Exercise :: Using the data that follows, return exactly the lines from the one that contains "def runFor : Nat → State → Answer" through the one that contains "(logs 1, 4). -/", ends included.
=== Begin Enclosure ===
-- ==== Sys2Proof/Certificates/Slice0/Obligations.lean ====
section
/-! DEFINITION. The statements for the provers, and the words they are written in. Each docstring names the rules of
spec/ it formalises; "log n" is an assumption of the model that a clause rests on. -/

namespace Sys2Proof.Claims

open Sys2Proof.Machine

/-! ### The words of the statements -/

/-- What a step or a command answers. -/
abbrev Answer := Host.Outcome State Fault Refusal

/-- The module id of `F[k + 1]` (R81). -/
def idOf (k : Fin 8) : BitVec 4 := BitVec.ofNat 4 (k.val + 1)

/-- Some commands, one after another. -/
def runAll : List Instr → State → Answer
  | [], s => .next s
  | i :: is, s =>
    match exec i s with
    | .next t => runAll is t
    | .fault r => .fault r
    | .refused r => .refused r

/-- Some steps. -/
def runFor : Nat → State → Answer
  | 0, s => .next s
  | n + 1, s =>
    match step s with
    | .next t => runFor n t
    | .fault r => .fault r
    | .refused r => .refused r

/-- The state after an illegal command: ERR and RESP, nothing else (R311). -/
def illegal (s : State) : State := { s with err := true, resp := 0x80000001#32 }

/-- The state in which the next turn's agent moves: the turn has left the script and its inputs are read (logs 1, 4). -/
def atTurn (s : State) : State :=
  { s with script := s.script.tail, turns := s.turns + 1, din := s.nextTurn.din, frc := s.nextTurn.frc }

/-- The HOST's next move is to write this word (R60, R100). -/
def HostIssues (w : Word) (s : State) : Prop :=
  s.nextTurn.agent = .host ∧ s.held = false ∧ ∃ rest, s.cmds = .word w :: rest

/-- Every PBSB register at its reset value (R340). -/
def AtReset (t : State) : Prop :=
  t.resp = 0#32 ∧ t.err = false ∧
  (∀ k : Fin 8, (∀ a : Fin 21, t.fde[k].samples[a] = 0#16) ∧ (∀ a : Fin 20, t.fde[k].grads[a] = .zero) ∧
    t.fde[k].idle = 0#8 ∧ t.fde[k].log0 = ⟨0#16, 0#8⟩ ∧ t.fde[k].log1 = ⟨0#16, 0#8⟩ ∧ t.fde[k].result = 0#16) ∧
  t.mps = { mode := .stop, prev := .stop, phase := 0#3, steps := 0#16, thresh := 0#16, done := false, ival := .off,
            oe := false, cdown := 0#16 } ∧
  t.mps.mout = 0b0000011#7 ∧
  t.dbu = { own := .free, dbt := 0#16, spin := 0#4, nextAt := 0#16, sstat := .idle, bpin := 0#4 } ∧
  t.held = false ∧ t.prg = 0#15

/-- `L`: the sum of the ten gradient signs strictly older than the midpoint (R144). -/
def older (g : Vector Sign 20) : Int := ∑ a : Fin 10, (g[10 + a.val]).toInt

/-- `R`: the sum of the ten gradient signs at or newer than the midpoint (R144). -/
def newer (g : Vector Sign 20) : Int := ∑ a : Fin 10, (g[a.val]).toInt

/-- The confirmation test: IDLE before the update, the sums after its push (R143, R144, R146). -/
def Confirms (before after : FdeModule) : Prop :=
  11 < before.idle.toNat ∧
  ((5 < older after.grads ∧ newer after.grads < -5) ∨ (older after.grads < -5 ∧ 5 < newer after.grads))

/-- The timeout test of module k + 1: IDLE after the update, the step count (R150). -/
def TimesOut (k : Fin 8) (s : State) (after : FdeModule) : Prop :=
  42 ≤ after.idle.toNat ∧ (k.val < 6 ∨ 300 < s.mps.steps.toNat)

/-- A logged age in the half-period window (R149). -/
def InWindow (l : LogSlot) : Prop := 18 ≤ l.age.toNat ∧ l.age.toNat ≤ 25

/-- The number of turns of an agent. -/
def countOf (a : Agent) (ts : List Turn) : Nat := ts.countP fun t => decide (t.agent = a)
=== End Enclosure ===
Your response ::
def runFor : Nat → State → Answer
  | 0, s => .next s
  | n + 1, s =>
    match step s with
    | .next t => runFor n t
    | .fault r => .fault r
    | .refused r => .refused r

/-- The state after an illegal command: ERR and RESP, nothing else (R311). -/
def illegal (s : State) : State := { s with err := true, resp := 0x80000001#32 }

/-- The state in which the next turn's agent moves: the turn has left the script and its inputs are read (logs 1, 4). -/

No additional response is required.